Why did we not lockdown when the hospitals were at 95 percent capacity in previous years? Would love anyone's thoughts on this as it baffles me.
Because we were not facing a virus with exponential spread.
Because we were not facing a novel virus on top of all the other usual winter disease.
OP I agree that the NHS has been chronically underfunded and that has become more of an issue through this. But what I am puzzled by on this thread is why people think the government are doing this. They are a Tory government. They have proven themselves to not give a fig about the vulnerable over the past 10 years. They care about business and the economy. And yet you accuse them of pissing all of that up the wall for no reason at all, or to save 80 year olds who were going to die anyway.
Many countries are having the exact same issues, whatever the government does, because this thing spreads. For those who go on and on about the small death rate and the fact that it's mostly those pesky vulnerable who die of it, do you not realise a small percentage of a massive number is still a huge number?

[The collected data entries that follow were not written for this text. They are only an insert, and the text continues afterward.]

-- ==== Sys2Proof/Laws/Step.lean ====
section
/-!
SUPPORT. What one step can do, said once, and how steps compose.
-/

namespace Sys2Proof.Machine

variable {s t u : State}

/-- Everything a step that gives a next state can have been. -/
theorem step_next_cases (h : step s = .next t) :
    (s.rstNow = true ∧ t = s.tick.takeRst) ∨
    (s.rstNow = false ∧ s.seq.phase = .idle ∧ s.cmds = [] ∧ t = s.tick) ∨
    (s.rstNow = false ∧ s.seq.phase = .idle ∧ ∃ w ws i, s.cmds = w :: ws ∧ decode w = .ok i ∧
      exec i { s.tick with cmds := ws } = .next t) ∨
    (s.rstNow = false ∧ s.seq.phase ≠ .idle ∧ ∃ i, s.inProgress = some i ∧
      exec i s.tick = .next t) := by
  unfold step nextAction nextActionIn Action.take at h
  split at h
  · rename_i u hu
    split at hu
    · injection hu with hu
      exact .inl ⟨‹_›, by simp_all⟩
    · split at hu
      · rcases hc : s.cmds with _ | ⟨w, ws⟩
        · rw [hc] at hu
          injection hu with hu
          exact .inr (.inl ⟨by simp_all, ‹_›, rfl, by simp_all⟩)
        · rw [hc] at hu
          cases hd : decodeIn Config.params w <;> simp [hd] at hu
      · cases hi : s.inProgress <;> simp [hi] at hu
  · rename_i i u hu
    split at hu
    · cases hu
    · split at hu
      · rcases hc : s.cmds with _ | ⟨w, ws⟩
        · simp [hc] at hu
        · rw [hc] at hu
          cases hd : decodeIn Config.params w with
          | error r => simp [hd] at hu
          | ok j =>
            simp only [hd] at hu
            injection hu with h1 h2
            exact .inr (.inr (.inl ⟨by simp_all, ‹_›, w, ws, j, rfl, hd, by simp_all⟩))
      · cases hi : s.inProgress with
        | none => simp [hi] at hu
        | some j =>
          simp only [hi] at hu
          injection hu with h1 h2
          exact .inr (.inr (.inr ⟨by simp_all, ‹_›, j, rfl, by simp_all⟩))
  · cases h
  · cases h

theorem step_reset (h : s.rstNow = true) : step s = .next s.tick.takeRst := by
  simp [step, nextAction, nextActionIn, Action.take, h]

theorem step_waits_for_command (hr : s.rstNow = false) (hp : s.seq.phase = .idle)
    (hc : s.cmds = []) : step s = .next s.tick := by
  simp [step, nextAction, nextActionIn, Action.take, hr, hp, hc]

theorem step_accepts {w : CmdWord} {ws : List CmdWord} {i : Instr} (hr : s.rstNow = false)
    (hp : s.seq.phase = .idle) (hc : s.cmds = w :: ws) (hd : decode w = .ok i) :
    step s = exec i { s.tick with cmds := ws } := by
  simp [step, nextAction, nextActionIn, Action.take, hr, hp, hc,
    show decodeIn Config.params w = .ok i from hd]

theorem step_continues {i : Instr} (hr : s.rstNow = false) (hp : s.seq.phase ≠ .idle)
    (hi : s.inProgress = some i) : step s = exec i s.tick := by
  simp [step, nextAction, nextActionIn, Action.take, hr, hp, hi]

theorem step_refuses {w : CmdWord} {ws : List CmdWord} {e : DecodeReject} (hr : s.rstNow = false)
    (hp : s.seq.phase = .idle) (hc : s.cmds = w :: ws) (hd : decode w = .error e) :
    step s = .refused .absentOperation := by
  simp [step, nextAction, nextActionIn, Action.take, hr, hp, hc,
    show decodeIn Config.params w = .error e from hd]

theorem step_stops (hr : s.rstNow = false) (hp : s.seq.phase ≠ .idle)
    (hi : s.inProgress = none) : step s = .fault .noSuchPhase := by
  simp [step, nextAction, nextActionIn, Action.take, hr, hp, hi]

/-- An engine whose next step finds `rst` low forever and shows no response is its own tick. -/
theorem tick_eq_self (hr : s.rstPin = []) (hs : s.rsp = none) : s.tick = s := by
  cases s
  simp_all [State.tick]

/-- The word a fetch is given is what the next step runs. -/
theorem step_withFetchWord {nbits w : Nat} {i : Instr} (hw : w < 32)
    (hd : decode (BitVec.ofNat 5 w) = .ok i) :
    step (s.withFetchWord nbits w) =
      exec i { (s.withFetchWord nbits w).tick with cmds := s.cmds } :=
  step_accepts (offerWord_rstNow hw) (offerWord_idle hw) (offerWord_cmds hw) hd

/-! ### Runs -/

theorem run_zero : Host.Core.run core 0 s = .next s := rfl

theorem run_succ {n : Nat} (h : step s = .next t) :
    Host.Core.run core (n + 1) s = Host.Core.run core n t := by
  have h' : core.step s = .next t := h
  simp only [Host.Core.run, h']

/-- A run that gives a next state has a first step that does. -/
theorem run_succ_next {n : Nat} (h : Host.Core.run core (n + 1) s = .next u) :
    ∃ t, step s = .next t ∧ Host.Core.run core n t = .next u := by
  cases hs : step s with
  | next t => exact ⟨t, rfl, by rwa [run_succ hs] at h⟩
  | fault r =>
    have h' : core.step s = .fault r := hs
    simp [Host.Core.run, h'] at h
  | refused r =>
    have h' : core.step s = .refused r := hs
    simp [Host.Core.run, h'] at h

/-- Two runs, one after the other. -/
theorem run_add {m n : Nat} (h : Host.Core.run core m s = .next t) :
    Host.Core.run core (m + n) s = Host.Core.run core n t := by
  induction m generalizing s with
  | zero => cases h; simp
  | succ m ih =>
    obtain ⟨u, hs, hu⟩ := run_succ_next h
    rw [Nat.succ_add, run_succ hs]
    exact ih hu

/-- A run of `n + 1` steps is `n` steps and one more. -/
theorem run_snoc {n : Nat} (h : Host.Core.run core n s = .next t) (ht : step t = .next u) :
    Host.Core.run core (n + 1) s = .next u := by
  rw [run_add h, run_succ ht, run_zero]

/-- A property every step keeps holds at the end of every run. -/
theorem run_keeps {P : State → Prop} (hstep : ∀ a b, P a → step a = .next b → P b) :
    ∀ {n : Nat} {a b : State}, P a → Host.Core.run core n a = .next b → P b := by
  intro n
  induction n with
  | zero => intro a b ha h; cases h; exact ha
  | succ n ih =>
    intro a b ha h
    obtain ⟨u, hs, hu⟩ := run_succ_next h
    exact ih (hstep a u ha hs) hu

end Sys2Proof.Machine
end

And whatever you want to say about average ages of death, an average means numbers on both sides, and the evidence from the ground on wards is of many younger people hospitalised because of that law of averages.
But this was never about saving lives. This was always about trying to stop the NHS becoming so overwhelmed that the rest of society doesn't break down. For those saying it's all madness, what are you actually suggesting is the solution to this, that doesn't actually cause further breakdown in the areas you claim to be so concerned about?

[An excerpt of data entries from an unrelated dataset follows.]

-- ==== Sys2Proof/Laws/Exec.lean ====
section
/-!
SUPPORT. Everything `exec` can do, said once: it accepts a legal command (`accepted`), or it is in a
row of the table of spec/10_state.md rule R31, where it asks the phase's request and on a good answer
does what the row says (`rowGood`); on anything else it does not give a next state.
-/

namespace Sys2Proof.Machine

/-- The OP a command is recorded as. -/
def opOf : Instr → Op
  | .new => .new
  | .enable => .enable
  | .disable => .disable
  | .retrieve => .retrieve
  | .setMode _ => .setMode
  | .reset => .reset
  | .destroy => .destroy
  | .reservedOp7 _ => .none
  | .reservedSetMode0 => .none

/-- The first phase of a command (R33). -/
def firstPhase : Instr → Phase
  | .new => .nLow
  | .enable => .eLow
  | .disable => .dHigh
  | .retrieve => .gLow
  | .setMode _ => .gLow
  | .reset => .xHigh
  | .destroy => .idle
  | .reservedOp7 _ => .idle
  | .reservedSetMode0 => .idle

/-- The state after the acceptance of a command (R33). -/
def accepted (i : Instr) (s : State) : State :=
  match i with
  | .setMode m => { s with mode := m }.accept .setMode .gLow
  | .destroy => State.respond .ok { s.accept .destroy .idle with own := false }
  | .new => s.accept .new .nLow
  | .enable => s.accept .enable .eLow
  | .disable => s.accept .disable .dHigh
  | .retrieve => s.accept .retrieve .gLow
  | .reset => s.accept .reset .xHigh
  | .reservedOp7 _ => s
  | .reservedSetMode0 => s

/-- The columns "On a good answer" and "Next PHASE" of the table of R31; `b` is the level of a read. -/
def rowGood (i : Instr) (p : Phase) (b : Level) (t : State) : State :=
  match p with
  | .idle => t
  | .nLow => State.respond .ok { t with mode := M1, own := true }
  | .eLow => t.respond .ok
  | .dHigh => t.goto .dHold
  | .dHold => t.respond .ok
  | .xHigh => t.goto .xRd1
  | .xRd1 => t.goto .xRd2
  | .xRd2 => t.goto .xLow
  | .xLow => t.respond .ok
  | .gLow => t.goto .gRdy
  | .gRdy =>
    match b with
    | .low => t.goto .gSetup
    | .high => if i = .retrieve then t.respond .wouldBlock else t.goto .gLow
  | .gSetup => { t.gotoCnt 0#5 .bHigh with acc := 0#24 }
  | .bHigh => t.goto .bWaitH
  | .bWaitH => { t.goto .bSample with acc := shiftAcc t.acc }
  | .bSample => { t.goto .bLow with acc := orSample t.acc b }
  | .bLow => t.goto .bWaitL
  | .bWaitL =>
    if t.seq.cnt = 23#5 then t.gotoCnt 0#5 .tHigh else t.gotoCnt (t.seq.cnt + 1#5) .bHigh
  | .tHigh => t.goto .tWaitH
  | .tWaitH => t.goto .tLow
  | .tLow => t.goto .tWaitL
  | .tWaitL =>
    if t.seq.cnt = t.modeValue.setWidth 5 - 1#5 then
      t.respond (if i = .retrieve then .okValue (extend24 t.acc) else .ok)
    else t.gotoCnt (t.seq.cnt + 1#5) .tHigh

/-- The state after one event of a command in progress, by the request of its phase. -/
def rowStep (i : Instr) (s : State) : State :=
  match s.request with
  | none => s
  | some (.lineWrite l) => lineWrite l (rowGood i s.seq.phase .low) s
  | some .lineRead => lineRead (rowGood i s.seq.phase) s
  | some (.delay n) => delay n (rowGood i s.seq.phase .low) s

variable {i : Instr} {s t : State}

/-- An idle engine accepts a legal command. -/
theorem exec_idle (hp : s.seq.phase = .idle) (hl : legalNow s.own i = true) :
    exec i s = .next (accepted i s) := by
  cases i <;> simp_all [legalNow, exec, execNew, execEnable, execDisable, execDisableIn, execRetrieve,
    execRetrieveIn, execSetMode, execSetModeIn, execReset, execDestroy, acceptOwned, accepted, modeOperand]

/-- A command in a row of the table takes that row. -/
theorem exec_row (ho : opOf i ∈ phaseOps s.seq.phase) (hp : s.seq.phase ≠ .idle) :
    exec i s = .next (rowStep i s) := by
  have hq : s.request = phaseRequest s.seq.phase := rfl
  unfold rowStep
  rw [hq]
  cases i <;> cases h : s.seq.phase <;>
    simp [h, phaseOps, opOf] at ho hp <;>
    simp only [exec, execNew, execEnable, execDisable, execDisableIn, execRetrieve,
      execRetrieveIn, execSetMode, execSetModeIn, execReset, phaseRequest, phaseRequestIn, h, phaseGLow, phaseGSetup, phaseBHigh, phaseBWaitH, phaseBSample, phaseBLow,
      phaseBWaitL, phaseTHigh, phaseTWaitH, phaseTLow, phaseTWaitL, lastDataPulse,
      lastTrailingPulse, nextCount, Config.defaultMode, beq_iff_eq] <;>
    congr 2 <;> funext b <;> first | rfl | (cases b <;> rfl)

/-- Every next state of `exec` comes from one of the two. -/
theorem exec_next_cases (h : exec i s = .next t) :
    (s.seq.phase = .idle ∧ legalNow s.own i = true ∧ t = accepted i s) ∨
    (s.seq.phase ≠ .idle ∧ opOf i ∈ phaseOps s.seq.phase ∧ t = rowStep i s) := by
  by_cases hp : s.seq.phase = .idle
  · by_cases hl : legalNow s.own i = true
    · rw [exec_idle hp hl] at h
      injection h with h
      exact .inl ⟨hp, hl, h.symm⟩
    · exfalso
      cases i <;> simp_all [legalNow, exec, execNew, execEnable, execDisable,
        execDisableIn, execRetrieve, execRetrieveIn, execSetMode, execSetModeIn, execReset, execDestroy, execReservedOp7, execReservedSetMode0, acceptOwned]
      split at h <;> simp_all
  · by_cases ho : opOf i ∈ phaseOps s.seq.phase
    · rw [exec_row ho hp] at h
      injection h with h
      exact .inr ⟨hp, ho, h.symm⟩
    · exfalso
      cases i <;> cases hs : s.seq.phase <;> simp_all [phaseOps, opOf, exec, execNew, execEnable,
        execDisable, execDisableIn, execRetrieve, execRetrieveIn, execSetMode, execSetModeIn, execReset, execDestroy, execReservedOp7,
        execReservedSetMode0]

/-- What one event of a command in progress can be. -/
theorem rowStep_rule {P : State → Prop}
    (wait : (∃ l, s.request = some (.lineWrite l) ∧ nextWrite s.writeAns = none) ∨
      (s.request = some .lineRead ∧ nextRead s.readAns = none) ∨
      (∃ n, s.request = some (.delay n) ∧ nextDelay s.delayAns = none) ∨ s.request = none → P s)
    (write : ∀ l rest, s.request = some (.lineWrite l) → nextWrite s.writeAns = some (.ok, rest) →
      P (rowGood i s.seq.phase .low
        { s with writeAns := rest, sck := l, trace := s.trace ++ [.lineWrite l .ok] }))
    (writeFault : ∀ l e rest, s.request = some (.lineWrite l) → nextWrite s.writeAns = some (.fault e, rest) →
      P (State.raiseLineFault e
        { s with
          writeAns := rest, sck := Config.freeLevel s.draws, draws := s.draws + 1
          trace := s.trace ++ [.lineWrite l (.fault e)] }))
    (read : ∀ b rest, s.request = some .lineRead → nextRead s.readAns = some (.level b, rest) →
      P (rowGood i s.seq.phase b
        { s with readAns := rest, trace := s.trace ++ [.lineRead (.level b)] }))
    (readFault : ∀ e rest, s.request = some .lineRead → nextRead s.readAns = some (.fault e, rest) →
      P (State.raiseLineFault e
        { s with readAns := rest, trace := s.trace ++ [.lineRead (.fault e)] }))
    (wait_done : ∀ n rest, s.request = some (.delay n) →
      nextDelay s.delayAns = some ((), rest) →
      P (rowGood i s.seq.phase .low
        { s with delayAns := rest, trace := s.trace ++ [.delay n] })) :
    P (rowStep i s) := by
  unfold rowStep
  rcases h : s.request with _ | _ | _ | _
  · exact wait (.inr (.inr (.inr h)))
  · rename_i l
    exact lineWrite_rule (fun hw => wait (.inl ⟨l, h, hw⟩)) (fun r hw => write l r h hw)
      (fun e r hw => writeFault l e r h hw)
  · exact lineRead_rule (fun hw => wait (.inr (.inl ⟨h, hw⟩))) (fun b r hw => read b r h hw)
      (fun e r hw => readFault e r h hw)
  · rename_i n
    exact delay_rule (fun hw => wait (.inr (.inr (.inl ⟨n, h, hw⟩))))
      (fun r hw => wait_done n r h hw)

/-! ### What a row leaves alone, and what it writes -/

section RowFrame

variable (i : Instr) (p : Phase) (b : Level) (s : State)

@[simp] theorem rowGood_sck : (rowGood i p b s).sck = s.sck := by
  cases p <;> simp [rowGood] <;> (repeat' split) <;> simp

@[simp] theorem rowGood_cmds : (rowGood i p b s).cmds = s.cmds := by
  cases p <;> simp [rowGood] <;> (repeat' split) <;> simp

@[simp] theorem rowGood_writeAns : (rowGood i p b s).writeAns = s.writeAns := by
  cases p <;> simp [rowGood] <;> (repeat' split) <;> simp

@[simp] theorem rowGood_readAns : (rowGood i p b s).readAns = s.readAns := by
  cases p <;> simp [rowGood] <;> (repeat' split) <;> simp

@[simp] theorem rowGood_delayAns : (rowGood i p b s).delayAns = s.delayAns := by
  cases p <;> simp [rowGood] <;> (repeat' split) <;> simp

@[simp] theorem rowGood_rstPin : (rowGood i p b s).rstPin = s.rstPin := by
  cases p <;> simp [rowGood] <;> (repeat' split) <;> simp

@[simp] theorem rowGood_draws : (rowGood i p b s).draws = s.draws := by
  cases p <;> simp [rowGood] <;> (repeat' split) <;> simp

@[simp] theorem rowGood_requests : requests (rowGood i p b s).trace = requests s.trace := by
  cases p <;> simp [rowGood] <;> (repeat' split) <;> simp [requests, Event.isRequest]

/-- MODE is written by the row of NEW alone. -/
@[simp] theorem rowGood_mode : (rowGood i p b s).mode = if p = .nLow then M1 else s.mode := by
  cases p <;> simp [rowGood] <;> (repeat' split) <;> simp

/-- OWN is written by the row of NEW alone. -/
@[simp] theorem rowGood_own : (rowGood i p b s).own = if p = .nLow then true else s.own := by
  cases p <;> simp [rowGood] <;> (repeat' split) <;> simp

/-- A good answer never ends a command with Fault. -/
theorem rowGood_not_fault (h : s.rsp = none) (e : LineErr) :
    (rowGood i p b s).rsp ≠ some (.fault e) := by
  cases p <;> simp [rowGood, h] <;> (repeat' split) <;> simp [h]

end RowFrame

section AcceptFrame

variable (i : Instr) (s : State)

@[simp] theorem accepted_sck : (accepted i s).sck = s.sck := by cases i <;> simp [accepted]
@[simp] theorem accepted_acc : (accepted i s).acc = s.acc := by cases i <;> simp [accepted]
@[simp] theorem accepted_cmds : (accepted i s).cmds = s.cmds := by cases i <;> simp [accepted]
@[simp] theorem accepted_writeAns : (accepted i s).writeAns = s.writeAns := by
  cases i <;> simp [accepted]
@[simp] theorem accepted_readAns : (accepted i s).readAns = s.readAns := by
  cases i <;> simp [accepted]
@[simp] theorem accepted_delayAns : (accepted i s).delayAns = s.delayAns := by
  cases i <;> simp [accepted]
@[simp] theorem accepted_rstPin : (accepted i s).rstPin = s.rstPin := by cases i <;> simp [accepted]
@[simp] theorem accepted_draws : (accepted i s).draws = s.draws := by cases i <;> simp [accepted]
@[simp] theorem accepted_cnt : (accepted i s).seq.cnt = s.seq.cnt := by
  cases i <;> simp [accepted]
@[simp] theorem accepted_requests : requests (accepted i s).trace = requests s.trace := by
  cases i <;> simp [accepted, requests, Event.isRequest]

end AcceptFrame

/-! ### A step by the phase it starts in -/

/-- The command OP names is in progress in its own row. -/
theorem inProgress_opOf (h : s.inProgress = some i) : opOf i = s.seq.op := by
  unfold State.inProgress at h
  cases ho : s.seq.op <;> rw [ho] at h <;> simp at h <;> subst h <;> rfl

@[simp] theorem tick_request : s.tick.request = s.request := rfl

/-- A phase that asks for something is not IDLE. -/
theorem busy_of_request {r : Request} (h : s.request = some r) : s.seq.phase ≠ .idle := by
  intro hp
  simp [State.request, hp, phaseRequest, phaseRequestIn] at h

/-- What a step of an idle engine can be: a reset, a wait, or the acceptance of a legal command. -/
theorem idle_step_cases (hp : s.seq.phase = .idle) (h : step s = .next t) :
    (s.rstNow = true ∧ t = s.tick.takeRst) ∨
    (s.rstNow = false ∧ s.cmds = [] ∧ t = s.tick) ∨
    (s.rstNow = false ∧ ∃ w ws i, s.cmds = w :: ws ∧ decode w = .ok i ∧
      legalNow s.own i = true ∧ t = accepted i { s.tick with cmds := ws }) := by
  rcases step_next_cases h with h | ⟨hr, _, hc, ht⟩ | ⟨hr, _, w, ws, i, hc, hd, he⟩ | ⟨_, hb, _⟩
  · exact .inl h
  · exact .inr (.inl ⟨hr, hc, ht⟩)
  · rcases exec_next_cases he with ⟨_, hl, ht⟩ | ⟨hb, _⟩
    · exact .inr (.inr ⟨hr, w, ws, i, hc, hd, hl, ht⟩)
    · exact absurd hp hb
  · exact absurd hp hb

/-- What a step of a busy engine can be: a reset, or the row of its phase. -/
theorem busy_step_cases (hp : s.seq.phase ≠ .idle) (h : step s = .next t) :
    (s.rstNow = true ∧ t = s.tick.takeRst) ∨
    (s.rstNow = false ∧ ∃ i, s.inProgress = some i ∧ opOf i ∈ phaseOps s.seq.phase ∧
      t = rowStep i s.tick) := by
  rcases step_next_cases h with h | ⟨_, hi, _⟩ | ⟨_, hi, _⟩ | ⟨hr, _, i, hi, he⟩
  · exact .inl h
  · exact absurd hi hp
  · exact absurd hi hp
  · rcases exec_next_cases he with ⟨hb, _⟩ | ⟨_, ho, ht⟩
    · exact absurd hb hp
    · exact .inr ⟨hr, i, hi, ho, ht⟩

/-- A busy engine in a row of the table, with `rst` low, takes that row. -/
theorem step_row (ho : s.seq.op ∈ phaseOps s.seq.phase) (hp : s.seq.phase ≠ .idle)
    (hr : s.rstNow = false) :
    ∃ i, s.inProgress = some i ∧ opOf i = s.seq.op ∧ step s = .next (rowStep i s.tick) := by
  have hi : ∃ i, s.inProgress = some i := by
    unfold State.inProgress
    cases hs : s.seq.op <;> simp
    rw [hs] at ho
    cases hq : s.seq.phase <;> simp_all [phaseOps]
  obtain ⟨i, hi⟩ := hi
  refine ⟨i, hi, inProgress_opOf hi, ?_⟩
  rw [step_continues hr hp hi, exec_row (by simpa [inProgress_opOf hi] using ho) (by simpa using hp)]

end Sys2Proof.Machine
end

If covid was left to burn through, what do you think would happen to those with other conditions like cancer? Would they now magically somehow have their treatment all restored on time, or would it be even more set back - and catastrophically so in huge numbers - because of the sheer number of covid admissions caused by lack of restrictions? Hospitals treat acute things as urgent priority and that's why they are doing this: because covid presents as acute emergency, whereas many other chronic conditions do not in such great numbers piling on all at once. Until, that is, covid is left to rip through and all these other conditions left without treatment.
What would happen to mental health services? You are concerned about people's mental health due to lockdown and rightly so. But if an exponential virus is let rip then it reaches into all areas of society. It decimates everything. Mental health staff sick and isolating in ever growing numbers, patients themselves getting sick, the escalation of it would be intense and awful.
What about businesses? If covid were left alone, would businesses magically be fine after all, or would the unimaginable effects of an exponential virus have even more adverse effects? People would stop shopping, stop going to the pub. Society would break down in greater measure than now, all because of numbers.
Of course the government should invest a whole lot more in cancer research and mental health services. They have been incredibly lacking in their support of such things and their ideology of austerity. But when you have an acute situation you have to respond to that first in order to cope with all the other things.
I am no Tory fan. I have never voted for them in my life. And I think they have made a huge mess of all this. But I don't see what the solution is. When you are all saying this is madness, what is the alternative? What is your solution?
Please don't say shield the vulnerable. That is not a practical or compassionate solution seeing as the vulnerable number millions and are so integrated in society.